PSYCH Ch. 9 & 10

Chapter 9: Motivation & Emotion

Motivation

A need or desire that energizes behavior and directs it towards a goal. 

  • Perspectives on Motivation 

  • Four perspectives used to explain motivation include the following:

  1. Instinct theory (evolutionary perspective) 

  • Instincts are complex behaviors that have been fixed patterns throughout different species and are not learned 

  1. Drive-Reduction Theory 

  • When the instinct theory of motivation failed, it was replaced by the drive-reduction theory

  • A psychological need creates an aroused tension state that motivates an organism to satisfy the need

  • Physiology of Hunger 

  • Stomach contractions (pangs) send signals to the brain making is aware of our hunger

  • Stomachs Removed 

  • Tsang (1938) removed rat stomachs, connected the esophagus to the small intestine, and the rats still felt hungry 

Need (e.g. for water, food) —> Drive (hunger, thirst) —> Drive Reducing behaviors (eating, drinking) 

  1. Arousal Theory 

  • Human motivation aims to seek optimum levels of arousal, not to eliminate it. 

  • Young monkeys and children are known to explore the environment in the absence of a need-based drive. 

  • Sensory deprivation experiments have shown that human sensory modalities need to be stimulated regularly. 

  1. Hierarchy of Motives 

  • Abraham Maslow suggested that certain needs have priority over others

  • Physiological needs like breathing, thirst and hunger come before psychological needs such as achievement, self-esteem, and the need for recognition 

  • Body Chemistry & The Brain 

  • Levels of glucose in the blood are monitored by receptors in the stomach, liver, and intestines.
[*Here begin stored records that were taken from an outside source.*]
/-- Settles O5: an unlisted byte is found in no table, and the engine after the fault is not running. -/
theorem unlistedOpcodesFault : Obligations.UnlistedOpcodesFault := by
  refine ⟨by decide +kernel, by decide, fun w s hrun hpc hbyte => ⟨?_, ?_⟩⟩
  · exact stepWith_of_fetchFault hrun (fetchInstr_unknown hpc (lookupOpcode_unlisted w hbyte))
  · exact stepWith_ne_next nofun

/-- The fetch depends on the wiring only through the lookup of the byte at `pc`. -/
theorem fetchInstr_congr {w w' : Wiring} {s : State}
    (h : lookupOpcode w (s.mem.read s.pc.toNat) = lookupOpcode w' (s.mem.read s.pc.toNat)) :
    fetchInstr w s = fetchInstr w' s := by
  obtain hpc | hpc : 256 ≤ s.pc.toNat ∨ s.pc.toNat ≤ 255 := by omega
  · rw [fetchInstr_past_memory w hpc, fetchInstr_past_memory w' hpc]
  · obtain ⟨tail, hwindow, -⟩ := codeWindow_eq_cons hpc
    simp only [fetchInstr, hwindow, decode, h]

/-- Settles O6: the six opcodes are found in no row of the reference table, every other byte in the same row of both. -/
theorem referenceWiringUnwiresSix : Obligations.ReferenceWiringUnwiresSix := by
  refine ⟨fun op s hop hrun hpc hbyte => ?_, fun s hother => ?_⟩
  · have hlookup : lookupOpcode .reference (s.mem.read s.pc.toNat) = none := by
      rw [hbyte, lookupOpcode_reference_unwired hop]
    rw [← hbyte]
    exact stepWith_of_fetchFault hrun (fetchInstr_unknown hpc hlookup)
  · have hfetch := fetchInstr_congr (lookupOpcode_reference_of_not_unwired hother)
    simp only [stepWith, hfetch]

end Sys2Proof.Machine
end

section
/-! Proofs of the family `other`, execution: the inversion `exec_next` read the other way, and what the register
operands decide before anything else (40_execution_engine.md R62 point 4). -/
namespace Sys2Proof.Machine

/-! ## The register operands -/

@[simp] theorem namesRegister_byte (r : Reg) : namesRegister r.byte = true := by
  simp [namesRegister]

theorem namesRegister_eq_true_iff {b : Byte} : namesRegister b = true ↔ ∃ r : Reg, b = r.byte := by
  constructor
  · intro h
    have hlt : b.toNat < 8 := of_decide_eq_true h
    exact (byte_register_or_above b).resolve_right (Nat.not_le.2 hlt)
  · rintro ⟨r, rfl⟩
    exact namesRegister_byte r

/-- The search for an operand above 7 in a list of one. -/
theorem find?_above_singleton {b c : Byte} (h : [b].find? (fun d => decide (7 < d.toNat)) = some c) :
    7 < b.toNat ∧ b = c := by
  simpa [List.find?_singleton] using h

section
variable (s : State)

theorem settle_regOperand (r : Reg) (body : Reg → Except FaultRecord State) :
    settle s (regOperand r.byte >>= body) = settle s (body r) := by
  rw [regOperand_byte]
  rfl

theorem settle_regOperands (a b : Reg) (body : Reg × Reg → Except FaultRecord State) :
    settle s (regOperands a.byte b.byte >>= body) = settle s (body (a, b)) := by
  rw [regOperands_bytes]
  rfl

/-- A register operand above 7 is the fault, whatever the instruction would do next. -/
theorem settle_regOperand_above {b c : Byte} (body : Reg → Except FaultRecord State)
    (h : [b].find? (fun d => decide (7 < d.toNat)) = some c) :
    settle s (regOperand b >>= body) = .next (afterFault s .registerIndex c.toNat) := by
  obtain ⟨hb, rfl⟩ := find?_above_singleton h
  rw [regOperand_above hb]
  rfl

/-- Of two register operands the first above 7 is the fault, whatever the instruction would do next. -/
theorem settle_regOperands_above {a b c : Byte} (body : Reg × Reg → Except FaultRecord State)
    (h : [a, b].find? (fun d => decide (7 < d.toNat)) = some c) :
    settle s (regOperands a b >>= body) = .next (afterFault s .registerIndex c.toNat) := by
  obtain ⟨p, rfl⟩ | ha := byte_register_or_above a
  · have hp : ¬ 7 < p.byte.toNat := by
      rw [Reg.byte_toNat]
      exact Nat.not_lt.2 (Nat.le_of_lt_succ p.isLt)
    have hrest : [b].find? (fun d => decide (7 < d.toNat)) = some c := by
      simpa only [List.find?_cons, hp, decide_false] using h
    obtain ⟨hb, rfl⟩ := find?_above_singleton hrest
    rw [regOperands_second_above p hb]
    rfl
  · have hfirst : a = c := by
      have ha' : 7 < a.toNat := ha
      simpa only [List.find?_cons, ha', decide_true, Option.some.injEq] using h
    rw [regOperands_first_above b ha, hfirst]
    rfl

end

/-- Settles O25: every instruction with register operands begins with their check. -/
theorem registerOperandFaultsFirst : Obligations.RegisterOperandFaultsFirst := by
  intro i s b h
  cases i with
  | hlt | ret => cases h
  | ldi | prn | psh | pop | call | jmp | jeq | jne | inc | dec => exact settle_regOperand_above s _ h
  | add | sub | mul | div | mod | cmp => exact settle_regOperands_above s _ h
They send signals to the hypothalamus in the brain.  

  • Hypothalamic Centers 

  • The lateral hypothalamus brings on hunger. Destroy the LH and the animal has no interest in eating. The reduction of blood glucose stimulates orexin in the LH, which leads rats to eat ravenously

  • The ventromedial hypothalamus depresses hunger (stimulation). Destroy the VMH, and the animal eats excessively 

Theories of Emotion 

  • Emotions are our body’s adaptive response. Emotions are a mix of:

  1. Physiological activation 

  2. Expressive behaviors

  3. Conscious experience 

  • Embodied Emotion 

We know that emotions involve bodily responses. 

  • Some of these responses are very noticeable (butterflies in our stomach when fear arises), but others are more difficult to discern (neurons activated in the brain)

  • Emotions & the ANS 

During an emotional experience, our autonomic nervous system mobilizes energy in the body that arouses us.
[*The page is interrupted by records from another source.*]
-- ==== Sys2Proof/Machine/State.lean ====
section
/-! DEFINITION. The state of the machine as plain data: cores with their two streams and engines, packages, partitions,
memory and everything in flight between them; the reasons a step can stop; the state after reset. -/
namespace Sys2Proof.Machine

/-- Why the machine stops with a fault. -/
inductive Fault where
  /-- Raised by nobody: every event the spec describes, a core stopped by a frame that does not fit among them (R368), is a
  state from which the machine goes on. Safe: no behaviour ends here. -/
  | stuck
  deriving DecidableEq, Repr

/-- Why an instruction is refused. -/
inductive Refusal where
  /-- Raised by an arm of `exec` for an instruction that has no meaning yet. Safe: nothing is claimed of it. -/
  | notModelled (mnemonic : String)
  deriving DecidableEq, Repr

/-- The causes of R362, in the order of their codes. -/
inductive Cause where
  | illegal | wrongStream | priv | misalign | pageFault | perm | ordFault | ue | issueConflict | lendBusy | bankLent
  | queueStall | forwardWait | overlap | param | report | abandonedFill | poisonedTile | selfPark | writeViaSee
  | badHandle | groupAbsent | groupEmpty | groupMemberUe | nanTrap | nonConv | engineDone | swt | sys | thermalSave
  | preemptWatchdog | debug | trimUe | mailNotify
  deriving DecidableEq, Repr

/-- A cause with its INFO (R362). -/
structure Trap where
  cause : Cause
  info : Word
  deriving DecidableEq, Repr

/-- A tile reference: home core (global number), entry and generation (R209). -/
structure TileRef where
  core : Nat
  tile : Nat
  gen : BitVec 16
  deriving DecidableEq, Repr

/-- A group see handle: group, ring, round, and for each member position the slot it covers, none for padding and for a
member absent under SKIP (R236). -/
structure GSee where
  gid : BitVec 12
  ring : Fin 16
  round : Word
  slots : List (Option TileRef)
  deriving DecidableEq, Repr

/-- A handle (R209). -/
inductive Handle where
  | null
  | fill (t : TileRef)
  | see (t : TileRef)
  | gsee (g : GSee)
  deriving DecidableEq, Repr

/-- States of a tile (R206). -/
inductive TileSt where
  | free | filling | published | poisoned
  deriving DecidableEq, Repr

/-- A tile table entry (R206); `parked` lists the accesses in its park list, by their numbers. -/
structure Tile where
  base : Nat
  size : Nat
  st : TileSt
  fill : Bool
  see : Nat
  gen : BitVec 16
  ring : Option (Fin 16)
  parked : List Nat
  deriving DecidableEq, Repr

/-- A core whose `tnext` waits at a ring for its cursor, or whose `gsee` (`cursor` none) waits for a round (R223, R236). -/
structure Reader where
  core : Nat
  cursor : Option Nat
  round : Word
  deriving DecidableEq, Repr

/-- A ring (R220); `waiters` are the cores whose `tclaim` waits at the home, in the order they reached it (R221), `readers` those
whose `tnext` or `gsee` waits for a claim (R223, R236). -/
structure Ring where
  base : Nat
  size : Nat
  slots : List Nat
  c : Nat
  claimed : Word
  arrived : Word
  next : List Word
  closed : Bool
  waiters : List Nat
  readers : List Reader
  deriving DecidableEq, Repr

/-- The twelve operations of R261 other than the formats they act on, and the vector operations of R154. -/
inductive AmoOp where
  | swap | add | and | or | xor | min | max | minu | maxu | fadd | fmin | fmax
  deriving DecidableEq, Repr

/-- What an access does at its home. -/
inductive AccOp where
  | load
  | store (v : Word)
  | amo (op : AmoOp) (v : Word)
  | red (op : AmoOp) (v : Word)
  | cas (old new : Word)
  deriving DecidableEq, Repr

/-- The address a request names: virtual, within the tile of a handle, an offset in the group window, or a local offset of
the core's own scratchpad (R154). -/
inductive ReqAddr where
  | virt (va : Word)
  | loc (off : Nat)
  | tile (h : Handle) (off : Int)
  | group (va : Word)
  deriving DecidableEq, Repr

/-- A request as its word made it, from which a replay issues it again (R262, R373); `ty` is the element's type. -/
structure Req where
  op : AccOp
  addr : ReqAddr
  ty : Ty
  ord : Ord
  zue : Bool
  kernel : Bool
  deriving DecidableEq, Repr

/-- Ordering kinds of an access (R243). -/
inductive Kind where
  | un | rc | so
  deriving DecidableEq, Repr

/-- Where an access lands: the physical byte address of R186 with the package above bit 43, or a place in a tile. -/
inductive Place where
  | phys (pa : Nat)
  | tile (t : TileRef) (off : Nat)
  deriving DecidableEq, Repr

/-- Where the answer of an access goes. -/
inductive Back where
  | nowhere
  | lq (q : Fin 2) (entry : Nat)
  | vlq (q : Fin 2) (entry : Nat) (lane : Nat)
  deriving DecidableEq, Repr

/-- A `fence.rel` that waits: its scope, and the era before which it covers vector accesses (R250, R251). -/
structure Fence where
  scope : Scope
  era : Nat
  deriving DecidableEq, Repr

/-- An access on its way to its home, in the order of issue (R241, R242). `fault` is what its checks recorded instead;
`era` is the era of a vector access at its issue (R251); `parked` says that it waits in a
park list or is held outside one (R215); `barrier` marks a `fence.rel` that later stores wait behind (R250). -/
structure Access where
  id : Nat
  core : Nat
  vec : Bool
  req : Req
  place : Place
  kind : Kind
  acq : Bool
  rel : Bool
  scope : Scope
  back : Back
  fault : Option Trap
  era : Nat
  parked : Bool
  barrier : Option Fence
  deriving DecidableEq, Repr

/-- What a queue entry or one of its lanes holds (R86, R152). -/
inductive Datum where
  | absent
  | value (v : Word)
  | fault (t : Trap)
  | poison (va : Word)
  | zeroed
  deriving DecidableEq, Repr

/-- An entry of lq0 or lq1 with the request it replays (R85, R86). -/
structure LqEntry where
  id : Nat
  datum : Datum
  flags : BitVec 5
  nan : Bool
  req : Req
  deriving DecidableEq, Repr

/-- An entry of vlq0 or vlq1: one datum and one request a lane, `none` for an inactive lane (R95, R152); `nanLane` is the
lowest lane that produced a NaN (R118). -/
structure VlqEntry where
  id : Nat
  lanes : List (Option Datum)
  reqs : List (Option Req)
  flags : BitVec 5
  nan : Bool
  nanLane : Nat
  deriving DecidableEq, Repr

/-- An entry of an address queue: its value once its producer is ready, and the cycles until it can be popped (R60, R94). -/
structure AqEntry where
  value : Word
  left : Nat
  deriving DecidableEq, Repr

/-- The flag register F (R96). -/
structure FReg where
  any : Bool
  all : Bool
  none : Bool
  count : Nat
  deriving DecidableEq, Repr

/-- A loop level (R87). -/
structure Level where
  start : Word
  stop : Word
  count : BitVec 32
  armed : Bool
  deriving DecidableEq, Repr

/-- What a pending vector result is, with the codes of R371's KIND. -/
inductive PKind where
  | v | k | a | f | store | elems | red
  deriving DecidableEq, Repr

/-- A vector result or local store in flight, with the fields of a frame entry (R371) and the stream cycle it is due;
`src` is the address of its word where that is known (R118), `pva` the virtual addresses of the granules that poisoned its
lanes, where they have one (R201); of a store or reduction, `home` is the number of its bank, `runs` the memory keys it writes,
`era` the era of its issue (R251), and `seq` the number of the access that came next (R242). -/
structure PEntry where
  kind : PKind
  reg : Nat
  value : Lanes
  lanes : Mask
  poison : Mask
  due : Nat
  flags : BitVec 5
  nan : Bool
  nanLane : Nat
  src : Option Word
  pva : Tab Word
  offset : Word
  home : Nat
  runs : List (Nat × Nat)
  era : Nat
  seq : Nat
  bank : BitVec 24
  op : Nat
  ty : Ty
  deriving DecidableEq, Repr

/-- A scalar result in flight: the cycles left, which do not count while `waits` names the local load that it waits for
(R46, R50). -/
structure Busy where
  reg : Nat
  left : Nat
  waits : Option Nat
  deriving DecidableEq, Repr

/-- A local load of the control stream that has not had its bank's stream port yet: `id` is the number of the access that came
next, `seq` its number among the stream's local accesses, `acq` says that it acquires, `so` that it is strongly ordered (R50,
R243). -/
structure LLoad where
  id : Nat
  seq : Nat
  off : Nat
  ty : Ty
  bank : Nat
  acq : Bool
  so : Bool
  deriving DecidableEq, Repr

/-- A local store of the control stream in flight (R83, R50); `id` is the number of the access that came next, `so` says that it
is strongly ordered (R243); `seq` is its number among the stream's local accesses, `bank` the bank whose port it still waits
for. -/
structure LStore where
  id : Nat
  so : Bool
  off : Nat
  bytes : List Byte
  left : Nat
  bank : Option Nat
  seq : Nat
  deriving DecidableEq, Repr

/-- What holds a word back in this cycle: queue operations, by their codes (R362, code 11), or any other wait. A word that waits for
several things is blocked on each queue operation among them (R48). -/
inductive Wait where
  | queue (code : Nat) (more : List Nat := [])
  | other
  | rendezvous
  deriving DecidableEq, Repr

/-- A blocking load in flight (R83): its number, its destination, the cycles before which its datum
cannot return (R46), and the INFO that names its handle (R362). -/
structure BlkLoad where
  id : Nat
  d : Nat
  left : Nat
  info : Word
  deriving DecidableEq, Repr

/-- The answer a home gave to a blocking word past its commit point: a handle and a status value (R260, R275). -/
structure Reply where
  handle : Handle
  status : Word
  deriving DecidableEq, Repr

/-- What the last offered word of a stream did. -/
inductive Offer where
  | idle | issued | held | trapped
  deriving DecidableEq, Repr

/-- The control stream of a core (R41). `poison` holds, for a poisoned register, the INFO of the UE it will raise; `words`
the unit fetched at PC, `idle` its IDLE cycles not yet elapsed, both empty until it is fetched; `nan` a NANTRAP to take
before the next word (R56); `qcnt` the cycles for which the stream has been blocked on each queue operation (R48); `drained` the
members at which the ring that a waiting `gsee` names has ended without its round (R236). -/
structure Ctl where
  running : Bool
  pc : Word
  s : Vector Word 32
  poison : Vector (Option Word) 32
  kernel : Bool
  f : FReg
  words : List Word
  idle : Option Nat
  nan : Option Word
  busy : List Busy
  loads : List LLoad
  stores : List LStore
  lseq : Nat
  div : Nat
  lq : Vector (List LqEntry) 2
  blk : Option BlkLoad
  reply : Option Reply
  committed : Bool
  asked : Bool
  drained : List Nat
  wait : Option Wait
  qcnt : Tab Nat
  offer : Offer
  acquire : Option Nat
  shadow : Vector Word 6
  shadowPoison : Vector (Option Word) 6
  h : Vector Handle 16
  deriving DecidableEq, Repr

/-- How the vector stream stands: stopped, running, or held while a handler runs, with a kernel run apart (R369). -/
inductive VRun where
  | stopped | running | held | kernelRun
  deriving DecidableEq, Repr

/-- What a frame has no field for and its return puts back: the stream cycle of the capture, the last users of the two
resources that are not pipelined, and the entries as they were (R91, R118, R372); `next` is the number of the access that came next
(R242). -/
structure VFrame where
  now : Nat
  next : Nat
  divAt : Option Nat
  idxAt : Option Nat
  pend : List PEntry
  deriving DecidableEq, Repr

/-- The vector stream of a core (R87). `pva` holds the virtual addresses behind poisoned lanes, by register × 64 + lane; `trap`
is a trap found at offer that waits (R88), `nan` a NANTRAP to take, in the first cycle after a return if `nanNow` (R372);
`frames` is by the local offset of a frame; `era` counts the rendezvous and completed `vjoin` words so far (R251). -/
structure Vec where
  run : VRun
  pc : Word
  v : Vector Lanes 32
  poison : Vector Mask 32
  pva : Tab Word
  k : Vector Mask 8
  a : Vector Word 12
  loops : Vector Level 4
  aq : Vector (List AqEntry) 4
  vlq : Vector (List VlqEntry) 2
  lent2 : Bool
  lent3 : Bool
  pend : List PEntry
  now : Nat
  words : List Word
  idle : Option Nat
  wait : Option Wait
  qcnt : Tab Nat
  offer : Offer
  divAt : Option Nat
  idxAt : Option Nat
  frames : Tab VFrame
  trap : Option Trap
  nan : Option Word
  nanNow : Bool
  era : Nat
  ports : List Nat
  deriving DecidableEq, Repr

/-- The CSRs of R53 that hold plain data; the numbered families are vectors. CORE is computed from the core's number. -/
structure Csrs where
  fsr : Word
  uvec : Word
  uframe : Word
  ucause : Word
  uinfo : Word
  uie : Word
  bankfmt : Vector Word 16
  pace : Vector Word 6
  mtol : Word
  mitl : Word
  momega : Word
  macc : Word
  mnorm : Word
  mclamp : Word
  mpwl : Word
  mctl : Word
  det : Word
  cycle : Word
  rank : Word
  ncores : Word
  seq : Vector (BitVec 32) 6
  pseq : Vector (BitVec 32) 6
  mres : Word
  miter : Word
  mhist : Word
  uezcount : Word
  eccfreeze : Word
  euse : Word
  kvec : Word
  kframe : Word
  kcause : Word
  kinfo : Word
  udeleg : Word
  ptbase : Word
  ctxid : Word
  preempt : Word
  tenant : Word
  errinj : Word
  deriving DecidableEq, Repr

/-- Carter operations (R304). -/
inductive CarterOp where
  | copy | gath (z : Bool) | scat | fill (b63 : Bool) | put | get | red (op : AmoOp) (ty : Ty) | pin (off : Bool)
  deriving DecidableEq, Repr

/-- What a queue entry's command is (R292). -/
inductive CmdOp where
  | carter (o : CarterOp)
  | mill (m : MillCmd)
  | qwait (m : Fin 6) (v : BitVec 32)
  | qfence (until_ : List (Nat × BitVec 32))
  | qsig
  deriving DecidableEq, Repr

/-- The state a command captures (R352). -/
structure Cap where
  det : Bool
  kernel : Bool
  nantrap : Bool
  mtol : BitVec 32
  mitl : BitVec 16
  momega : BitVec 32
  macc : Bool
  mnorm : Bool
  mclamp : Word
  mpwl : Fin 4
  mctl : BitVec 8
  deriving DecidableEq, Repr

/-- What is ordered before a command (R301): of each queue the numbers up to one, but for some. -/
structure Before where
  upTo : List (Nat × BitVec 32)
  but : List (Nat × BitVec 32)
  deriving DecidableEq, Repr

/-- A command: what it does, its resolved parameters, what its completion does, its issuer, number and handles, its place in
the numbering order across the queues (R302), and the number of the first access of its issuer that it need not wait for, with the
era of the vector accesses that it waits for (R251, R255). -/
structure Cmd where
  op : CmdOp
  p : Params
  i : Bool
  w : Bool
  follow : Option FollowOn
  issuer : Nat
  num : BitVec 32
  order : Nat
  before : Nat
  era : Nat
  cap : Cap
  hfill : Option TileRef
  hsee : Option TileRef
  after : Before
  deriving DecidableEq, Repr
  • Arousal & Performance 

    • Arousal in short spurts is adaptive

    • We perform better under moderate arousal, but optimal performance varies with task difficulty. 

  • Cognition Can Define Emotion

    • An arousal response to one event spills over into our response to the next event

    • Arousal from a soccer match can fuel anger, which may lead to rioting. 

  • Cognition Does Not Always Precede Emotion

When fearful eyes were subliminally presented to subjects, MRI scans revealed higher levels of activity in the amygdala

  • Detecting Emotion

    • Most of us are good at deciphering emotions through nonverbal communication. In a crowd of faces a single angry face will “pop out” faster than a single happy face. 

    • Hard-to-control muscles reveal signs of emotions may continue for more than 4-5 seconds while a genuine smile still have faded by them 

  • Experience Emotion 

Izard isolated 10 emotions. Most of them are present in infancy, except for contempt, shame, and guilt

  • Joy, anger, interest, disgust, surprise, sadness, fear 

  • Categorizing Emotion

Emotion can be categorized as: 

  • Basic 

  • Ekman possible basic emotions:

  1. Anger 

  2. Fear 

  3. Sadness

  4. Disgust 

  5. Surprise 

  6. Happiness 

  7. (Contempt) 

  • Different facial expressions and characteristics:

  1. Facial Action Coding System 

  • FACS is a research tool measuring any facial expression a human being can make.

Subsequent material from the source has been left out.